TASK DETAILS » Please write out, exactly, every line of the listing from its first line through the one that includes "def InMem (m".

ENTRIES SHOWN »
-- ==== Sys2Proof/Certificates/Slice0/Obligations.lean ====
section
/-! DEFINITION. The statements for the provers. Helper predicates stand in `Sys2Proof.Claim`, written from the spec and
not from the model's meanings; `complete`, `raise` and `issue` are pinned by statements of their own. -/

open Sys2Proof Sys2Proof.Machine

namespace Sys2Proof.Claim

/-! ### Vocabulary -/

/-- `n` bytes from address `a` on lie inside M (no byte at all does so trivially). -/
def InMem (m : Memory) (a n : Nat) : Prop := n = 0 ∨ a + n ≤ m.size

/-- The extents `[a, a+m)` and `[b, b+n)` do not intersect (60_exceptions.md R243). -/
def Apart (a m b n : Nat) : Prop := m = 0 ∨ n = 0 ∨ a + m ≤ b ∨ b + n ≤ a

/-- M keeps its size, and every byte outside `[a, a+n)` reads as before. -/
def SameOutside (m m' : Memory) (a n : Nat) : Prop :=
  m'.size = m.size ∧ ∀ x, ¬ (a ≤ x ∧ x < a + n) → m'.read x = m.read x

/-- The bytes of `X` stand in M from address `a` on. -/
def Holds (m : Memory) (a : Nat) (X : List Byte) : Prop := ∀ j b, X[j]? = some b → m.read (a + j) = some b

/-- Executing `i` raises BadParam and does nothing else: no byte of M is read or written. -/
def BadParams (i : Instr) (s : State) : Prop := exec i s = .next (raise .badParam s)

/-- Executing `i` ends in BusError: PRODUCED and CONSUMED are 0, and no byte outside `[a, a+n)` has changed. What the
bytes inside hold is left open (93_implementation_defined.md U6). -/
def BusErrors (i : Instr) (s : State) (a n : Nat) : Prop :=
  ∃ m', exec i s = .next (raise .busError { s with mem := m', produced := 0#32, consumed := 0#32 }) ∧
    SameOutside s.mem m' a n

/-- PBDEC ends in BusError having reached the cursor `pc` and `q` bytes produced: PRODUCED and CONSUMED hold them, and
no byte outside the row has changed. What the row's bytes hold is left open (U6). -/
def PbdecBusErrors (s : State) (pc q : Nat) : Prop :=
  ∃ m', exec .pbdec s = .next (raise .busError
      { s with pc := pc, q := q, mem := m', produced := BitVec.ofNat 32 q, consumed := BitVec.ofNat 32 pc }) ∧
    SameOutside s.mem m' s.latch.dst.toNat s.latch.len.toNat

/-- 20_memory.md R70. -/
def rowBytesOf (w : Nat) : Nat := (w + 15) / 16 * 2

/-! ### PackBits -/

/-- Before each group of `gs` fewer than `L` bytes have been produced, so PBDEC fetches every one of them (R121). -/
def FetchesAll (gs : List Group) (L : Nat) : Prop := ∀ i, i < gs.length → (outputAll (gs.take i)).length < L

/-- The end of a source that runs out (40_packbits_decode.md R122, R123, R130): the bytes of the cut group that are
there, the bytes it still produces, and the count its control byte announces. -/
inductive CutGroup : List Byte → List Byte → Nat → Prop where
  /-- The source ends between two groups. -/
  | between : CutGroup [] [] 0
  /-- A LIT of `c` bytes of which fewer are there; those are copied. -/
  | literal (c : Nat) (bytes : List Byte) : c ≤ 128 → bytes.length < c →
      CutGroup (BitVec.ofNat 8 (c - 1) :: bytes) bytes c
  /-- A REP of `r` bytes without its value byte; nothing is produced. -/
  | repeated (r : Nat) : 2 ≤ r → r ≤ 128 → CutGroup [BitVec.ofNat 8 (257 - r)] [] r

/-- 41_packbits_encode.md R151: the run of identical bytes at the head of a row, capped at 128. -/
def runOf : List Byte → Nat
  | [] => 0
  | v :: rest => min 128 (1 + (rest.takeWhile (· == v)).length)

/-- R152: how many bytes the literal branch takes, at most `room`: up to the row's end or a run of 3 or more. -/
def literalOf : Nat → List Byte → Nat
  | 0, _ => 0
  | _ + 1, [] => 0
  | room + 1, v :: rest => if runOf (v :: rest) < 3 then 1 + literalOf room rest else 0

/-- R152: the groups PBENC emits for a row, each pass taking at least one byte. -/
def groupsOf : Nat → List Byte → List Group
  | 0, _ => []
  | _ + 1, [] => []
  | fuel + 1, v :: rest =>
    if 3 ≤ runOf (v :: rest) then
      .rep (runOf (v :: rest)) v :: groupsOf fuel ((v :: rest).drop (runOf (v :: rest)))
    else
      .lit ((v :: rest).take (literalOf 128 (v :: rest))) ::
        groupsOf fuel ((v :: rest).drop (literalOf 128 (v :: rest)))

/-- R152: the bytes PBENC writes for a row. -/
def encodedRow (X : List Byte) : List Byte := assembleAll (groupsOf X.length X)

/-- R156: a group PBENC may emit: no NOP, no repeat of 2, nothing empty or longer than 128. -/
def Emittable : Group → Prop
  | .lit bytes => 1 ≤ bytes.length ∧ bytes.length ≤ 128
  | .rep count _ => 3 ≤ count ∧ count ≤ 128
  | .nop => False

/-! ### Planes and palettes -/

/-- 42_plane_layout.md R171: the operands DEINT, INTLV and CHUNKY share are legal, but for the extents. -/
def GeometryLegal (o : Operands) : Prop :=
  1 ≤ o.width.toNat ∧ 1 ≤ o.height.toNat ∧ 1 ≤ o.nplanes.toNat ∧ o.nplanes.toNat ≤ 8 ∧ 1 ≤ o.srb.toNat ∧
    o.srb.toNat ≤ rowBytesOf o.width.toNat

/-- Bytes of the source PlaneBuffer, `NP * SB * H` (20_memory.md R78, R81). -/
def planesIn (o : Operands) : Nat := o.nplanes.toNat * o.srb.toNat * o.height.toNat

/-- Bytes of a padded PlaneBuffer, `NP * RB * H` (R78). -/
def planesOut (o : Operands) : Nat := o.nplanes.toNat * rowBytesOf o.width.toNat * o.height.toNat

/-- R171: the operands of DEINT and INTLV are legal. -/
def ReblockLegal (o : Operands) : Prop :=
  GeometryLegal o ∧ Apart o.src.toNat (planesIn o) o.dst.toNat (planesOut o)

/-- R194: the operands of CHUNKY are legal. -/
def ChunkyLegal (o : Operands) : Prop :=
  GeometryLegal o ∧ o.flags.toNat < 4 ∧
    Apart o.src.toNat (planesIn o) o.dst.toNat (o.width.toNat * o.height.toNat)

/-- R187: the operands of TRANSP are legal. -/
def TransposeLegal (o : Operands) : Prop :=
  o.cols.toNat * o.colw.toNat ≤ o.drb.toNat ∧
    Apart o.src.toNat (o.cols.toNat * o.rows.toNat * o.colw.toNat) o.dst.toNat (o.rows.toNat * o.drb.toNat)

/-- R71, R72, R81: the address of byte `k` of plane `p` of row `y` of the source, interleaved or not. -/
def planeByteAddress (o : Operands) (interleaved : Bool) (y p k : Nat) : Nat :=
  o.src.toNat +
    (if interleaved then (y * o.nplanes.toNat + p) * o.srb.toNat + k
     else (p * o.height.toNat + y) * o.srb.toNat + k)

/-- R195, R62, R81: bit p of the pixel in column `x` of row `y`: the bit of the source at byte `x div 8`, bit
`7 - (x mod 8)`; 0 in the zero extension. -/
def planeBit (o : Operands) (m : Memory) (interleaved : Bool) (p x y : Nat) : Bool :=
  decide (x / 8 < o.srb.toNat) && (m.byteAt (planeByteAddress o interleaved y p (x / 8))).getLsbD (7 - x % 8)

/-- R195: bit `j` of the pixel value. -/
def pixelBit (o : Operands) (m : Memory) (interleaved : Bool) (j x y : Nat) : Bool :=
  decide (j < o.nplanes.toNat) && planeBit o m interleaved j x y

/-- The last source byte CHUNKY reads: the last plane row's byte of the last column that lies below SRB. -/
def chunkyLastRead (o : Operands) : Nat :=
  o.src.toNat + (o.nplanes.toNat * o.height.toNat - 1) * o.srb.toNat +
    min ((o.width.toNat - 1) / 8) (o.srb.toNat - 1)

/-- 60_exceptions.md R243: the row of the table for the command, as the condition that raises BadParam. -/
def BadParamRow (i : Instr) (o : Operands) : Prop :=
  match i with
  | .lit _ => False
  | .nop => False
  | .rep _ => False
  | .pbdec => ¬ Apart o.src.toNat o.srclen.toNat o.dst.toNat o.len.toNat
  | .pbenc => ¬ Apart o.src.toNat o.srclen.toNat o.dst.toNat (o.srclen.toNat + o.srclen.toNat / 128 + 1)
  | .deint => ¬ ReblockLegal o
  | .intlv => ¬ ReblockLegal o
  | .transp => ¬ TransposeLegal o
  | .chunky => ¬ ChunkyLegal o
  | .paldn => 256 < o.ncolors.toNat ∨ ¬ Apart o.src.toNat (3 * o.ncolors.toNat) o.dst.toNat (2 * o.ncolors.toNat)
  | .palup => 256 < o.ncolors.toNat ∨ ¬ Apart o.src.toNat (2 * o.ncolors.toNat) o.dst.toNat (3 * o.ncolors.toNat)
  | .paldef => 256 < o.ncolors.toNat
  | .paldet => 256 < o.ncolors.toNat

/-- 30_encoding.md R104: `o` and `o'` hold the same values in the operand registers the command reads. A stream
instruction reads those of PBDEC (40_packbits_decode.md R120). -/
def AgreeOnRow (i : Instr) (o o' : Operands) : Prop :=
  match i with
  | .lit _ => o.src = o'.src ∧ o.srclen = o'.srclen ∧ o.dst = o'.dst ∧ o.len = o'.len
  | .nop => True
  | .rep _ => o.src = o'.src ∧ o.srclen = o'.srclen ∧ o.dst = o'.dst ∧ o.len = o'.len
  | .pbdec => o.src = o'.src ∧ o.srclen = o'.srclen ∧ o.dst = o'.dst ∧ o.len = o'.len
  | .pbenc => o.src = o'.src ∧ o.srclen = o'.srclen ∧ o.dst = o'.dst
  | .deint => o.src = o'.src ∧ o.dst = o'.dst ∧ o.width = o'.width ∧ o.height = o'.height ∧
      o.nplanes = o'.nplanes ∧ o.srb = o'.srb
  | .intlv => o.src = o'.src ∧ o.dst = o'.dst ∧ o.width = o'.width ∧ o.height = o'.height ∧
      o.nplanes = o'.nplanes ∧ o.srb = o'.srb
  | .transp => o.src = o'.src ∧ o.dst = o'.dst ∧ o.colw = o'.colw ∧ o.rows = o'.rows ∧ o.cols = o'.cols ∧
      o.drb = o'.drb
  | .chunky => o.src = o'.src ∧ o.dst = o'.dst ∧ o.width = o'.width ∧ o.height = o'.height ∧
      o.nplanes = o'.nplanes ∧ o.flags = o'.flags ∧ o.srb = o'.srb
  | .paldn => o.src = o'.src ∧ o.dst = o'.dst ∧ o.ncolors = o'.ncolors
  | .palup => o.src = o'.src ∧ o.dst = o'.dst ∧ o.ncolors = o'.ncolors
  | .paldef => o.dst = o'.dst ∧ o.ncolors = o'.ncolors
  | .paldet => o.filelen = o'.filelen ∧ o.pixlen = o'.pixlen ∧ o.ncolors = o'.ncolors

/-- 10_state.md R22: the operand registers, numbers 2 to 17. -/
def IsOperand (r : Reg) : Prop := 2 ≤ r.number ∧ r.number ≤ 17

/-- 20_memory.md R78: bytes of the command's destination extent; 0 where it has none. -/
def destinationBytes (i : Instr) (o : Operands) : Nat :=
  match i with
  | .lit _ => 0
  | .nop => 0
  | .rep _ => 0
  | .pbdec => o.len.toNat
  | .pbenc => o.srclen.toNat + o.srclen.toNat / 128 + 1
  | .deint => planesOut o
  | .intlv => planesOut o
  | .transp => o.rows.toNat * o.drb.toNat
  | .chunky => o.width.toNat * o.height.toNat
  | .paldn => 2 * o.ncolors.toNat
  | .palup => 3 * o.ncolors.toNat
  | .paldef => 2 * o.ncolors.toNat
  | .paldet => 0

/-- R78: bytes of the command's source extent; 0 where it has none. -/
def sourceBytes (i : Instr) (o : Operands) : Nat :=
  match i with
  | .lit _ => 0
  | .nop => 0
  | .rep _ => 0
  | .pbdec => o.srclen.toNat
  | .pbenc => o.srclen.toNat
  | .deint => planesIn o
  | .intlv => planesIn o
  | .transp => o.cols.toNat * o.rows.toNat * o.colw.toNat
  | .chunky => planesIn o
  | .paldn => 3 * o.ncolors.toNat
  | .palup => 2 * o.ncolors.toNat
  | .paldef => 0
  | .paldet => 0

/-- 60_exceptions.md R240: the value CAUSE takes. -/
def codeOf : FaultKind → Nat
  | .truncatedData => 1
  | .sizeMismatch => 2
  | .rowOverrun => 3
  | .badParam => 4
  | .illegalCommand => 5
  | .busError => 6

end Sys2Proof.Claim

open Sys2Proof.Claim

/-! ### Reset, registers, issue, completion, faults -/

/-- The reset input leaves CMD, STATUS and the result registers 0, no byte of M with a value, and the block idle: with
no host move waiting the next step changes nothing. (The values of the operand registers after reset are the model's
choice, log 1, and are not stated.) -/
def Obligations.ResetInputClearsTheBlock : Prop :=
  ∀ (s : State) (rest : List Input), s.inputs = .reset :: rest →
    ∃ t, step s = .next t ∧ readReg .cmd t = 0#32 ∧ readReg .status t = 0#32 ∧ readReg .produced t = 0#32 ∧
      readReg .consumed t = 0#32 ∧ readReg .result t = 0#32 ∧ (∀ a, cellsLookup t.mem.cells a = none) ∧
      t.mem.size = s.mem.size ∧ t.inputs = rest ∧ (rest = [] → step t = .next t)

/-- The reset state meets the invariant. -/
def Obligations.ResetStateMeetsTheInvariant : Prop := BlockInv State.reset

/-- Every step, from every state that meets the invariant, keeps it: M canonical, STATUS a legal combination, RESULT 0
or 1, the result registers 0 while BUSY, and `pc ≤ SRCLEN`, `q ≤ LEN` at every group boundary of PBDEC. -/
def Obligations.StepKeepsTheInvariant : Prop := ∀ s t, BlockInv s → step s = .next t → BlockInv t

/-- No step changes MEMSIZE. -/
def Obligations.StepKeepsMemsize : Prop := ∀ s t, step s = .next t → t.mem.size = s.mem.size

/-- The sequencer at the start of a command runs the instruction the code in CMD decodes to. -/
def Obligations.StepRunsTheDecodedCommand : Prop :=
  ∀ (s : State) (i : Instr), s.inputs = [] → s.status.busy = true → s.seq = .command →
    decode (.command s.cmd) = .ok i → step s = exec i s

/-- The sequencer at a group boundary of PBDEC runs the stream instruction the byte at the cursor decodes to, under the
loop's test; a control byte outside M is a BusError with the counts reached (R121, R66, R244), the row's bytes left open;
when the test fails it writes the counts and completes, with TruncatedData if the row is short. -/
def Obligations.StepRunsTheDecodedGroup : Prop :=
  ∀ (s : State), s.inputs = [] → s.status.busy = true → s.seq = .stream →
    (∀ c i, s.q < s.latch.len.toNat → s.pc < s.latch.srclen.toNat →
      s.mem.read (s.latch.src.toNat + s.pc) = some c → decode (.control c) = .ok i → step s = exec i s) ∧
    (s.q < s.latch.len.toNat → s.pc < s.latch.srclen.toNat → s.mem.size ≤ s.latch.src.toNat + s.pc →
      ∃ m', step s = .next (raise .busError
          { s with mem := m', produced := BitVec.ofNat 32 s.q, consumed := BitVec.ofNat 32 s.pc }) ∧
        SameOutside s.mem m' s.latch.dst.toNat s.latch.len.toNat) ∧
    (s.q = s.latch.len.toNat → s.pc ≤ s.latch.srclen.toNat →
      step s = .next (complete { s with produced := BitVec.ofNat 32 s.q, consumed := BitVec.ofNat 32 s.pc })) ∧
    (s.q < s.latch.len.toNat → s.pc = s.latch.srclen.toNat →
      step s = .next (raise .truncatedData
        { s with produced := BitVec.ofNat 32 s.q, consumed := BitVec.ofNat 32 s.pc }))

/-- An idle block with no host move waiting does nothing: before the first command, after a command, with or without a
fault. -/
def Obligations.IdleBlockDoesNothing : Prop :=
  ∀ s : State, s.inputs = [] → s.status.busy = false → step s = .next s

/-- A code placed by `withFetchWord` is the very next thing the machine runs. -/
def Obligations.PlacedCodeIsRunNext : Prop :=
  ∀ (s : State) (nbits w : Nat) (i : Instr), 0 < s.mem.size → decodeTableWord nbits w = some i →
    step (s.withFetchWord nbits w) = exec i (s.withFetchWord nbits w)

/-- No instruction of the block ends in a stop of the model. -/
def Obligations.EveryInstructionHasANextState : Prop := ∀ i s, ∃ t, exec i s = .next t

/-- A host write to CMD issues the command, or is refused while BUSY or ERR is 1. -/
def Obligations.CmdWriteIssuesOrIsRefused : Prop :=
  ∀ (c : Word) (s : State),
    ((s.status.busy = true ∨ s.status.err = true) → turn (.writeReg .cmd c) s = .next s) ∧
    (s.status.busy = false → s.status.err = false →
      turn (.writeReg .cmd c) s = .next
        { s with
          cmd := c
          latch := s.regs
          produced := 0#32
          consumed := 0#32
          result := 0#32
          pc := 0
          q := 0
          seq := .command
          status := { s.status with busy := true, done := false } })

EXERCISE RESULT »
-- ==== Sys2Proof/Certificates/Slice0/Obligations.lean ====
section
/-! DEFINITION. The statements for the provers. Helper predicates stand in `Sys2Proof.Claim`, written from the spec and
not from the model's meanings; `complete`, `raise` and `issue` are pinned by statements of their own. -/

open Sys2Proof Sys2Proof.Machine

namespace Sys2Proof.Claim

/-! ### Vocabulary -/

/-- `n` bytes from address `a` on lie inside M (no byte at all does so trivially). -/
def InMem (m : Memory) (a n : Nat) : Prop := n = 0 ∨ a + n ≤ m.size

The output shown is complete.